ABSTRACT

It is no exaggeration to say that the categories of legal and institutional translation conjure up clearly defined images as ‘special types’ of translation (as also perceived by Harvey 2002; Mayoral 2002), seemingly subject to very precise expectations. These prevailing expectations include the frequently invoked values of “fidelity”, “accuracy”, or “neutrality”, which are often expressly required of practicing professionals by existing Codes of Ethics (see Lobato 2007, 159–69; Ortega and Lobato 2008, 551; Baixauli 2012, 196–200; Martín Ruano 2014), as well as literal translation as the norm to be followed “by default” (see Mayoral 1999a, 2002, 2003, 2004a).
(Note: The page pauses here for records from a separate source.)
/-- A METRO_RAW that waits for the next rising crossing (R335). -/
structure RawWait where
  /-- its tag (09 R335) -/
  tag : Nat := 0
  /-- CH (09 R335) -/
  ch : Nat := 0
  /-- samples still to capture (09 R335) -/
  left : Nat := 0
  /-- the crossing has come (09 R335) -/
  started : Bool := false
  /-- next offset in the bulk slot (09 R335) -/
  off : Nat := 0
  /-- BOFF (09 R335) -/
  boff : Nat := 0
  /-- BLEN (09 R335) -/
  blen : Nat := 0
  deriving DecidableEq, Repr

/-- The channels after reset. -/
def resetChanRun : Vector ChanRun 104 := ⟨⟨List.replicate 104 {}⟩, by simp⟩

/-- Group temperatures after reset. -/
def resetTemps : List Int := List.replicate 26 0

/-- The metrology front end (09, META). -/
structure Metro where
  /-- active set (09 R311) -/
  active : CalSet := {}
  /-- set that becomes active at the next latch (09 R313) -/
  next : Option CalSet := none
  /-- working set; equals the active set after a start (09 R311) -/
  working : CalSet := {}
  /-- active generation (09 R330) -/
  gen : Nat := 0
  /-- both copies were invalid (09 R315) -/
  uncal : Bool := false
  /-- the working set is unchanged since the last METRO_CAL_DIGEST (09 R331) -/
  digested : Bool := false
  /-- tag of the METRO_CAL_COMMIT in progress (09 R314) -/
  commit : Option Nat := none
  /-- channels (09 R299) -/
  chans : Vector ChanRun 104 := resetChanRun
  /-- group temperatures, 0.001 °C inside the smoothing filter (09 R309) -/
  temps : List Int := resetTemps
  /-- NTC inputs (09 R310) -/
  ntcs : List Ntc := [{}, {}, {}, {}]
  /-- line-cycle counter; 0 at the power-up of META (15 R518) -/
  cycles : Nat := 0
  /-- line frequency, mHz (09 R304) -/
  freq : Nat := 0
  /-- last rising periods of the reference phase, µs (09 R304) -/
  periods : List Nat := []
  /-- FREQB (09 R334) -/
  freqB : Nat := 0
  /-- crossings are synthesised (09 R306) -/
  synth : Bool := false
  /-- uptime at which they began to be, ms (09 R306) -/
  synthAt : Nat := 0
  /-- last measured period of the 8 voltage channels, µs; 0 while none is (10 R338) -/
  vper : List Nat := [0, 0, 0, 0, 0, 0, 0, 0]
  /-- the counter holds (09 R306) -/
  hold : Bool := false
  /-- time since the last crossing of the reference phase, 5 µs (09 R95) -/
  sinceZc : Nat := 0
  /-- reference phase in use (09 R305) -/
  refph : Nat := 1
  /-- changed REFPH that waits for its first valid crossing (09 R305) -/
  refNext : Option Nat := none
  /-- group of the self-calibration visit under way (09 R320) -/
  visitG : Option Nat := none
  /-- next group to visit (09 R320) -/
  visitNext : Nat := 0
  /-- restarts of the visit (09 R322) -/
  restarts : Nat := 0
  /-- the METRO_RAW that waits (09 R335) -/
  raw : Option RawWait := none
  deriving DecidableEq, Repr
However, despite the powerful grip of these ideas and conceptualizations regarding legal and institutional translation on the general population, and even on translation users in legal and institutional settings, these labels in fact apply to an extremely wide range of heterogeneous translational practices with specific requirements and particular challenges in the vast array of national, international and supranational contexts within which translation operates, either at an intrasystemic or at an intersystemic level, serving a variety of different goals. Indeed, legal and institutional translated texts may be produced merely for informational purposes, may have legal effects which may or may not coincide with those initially attributed to the source text, and may even be granted authoritative status as original texts – a practice which paradoxically requires obscuring their translated nature.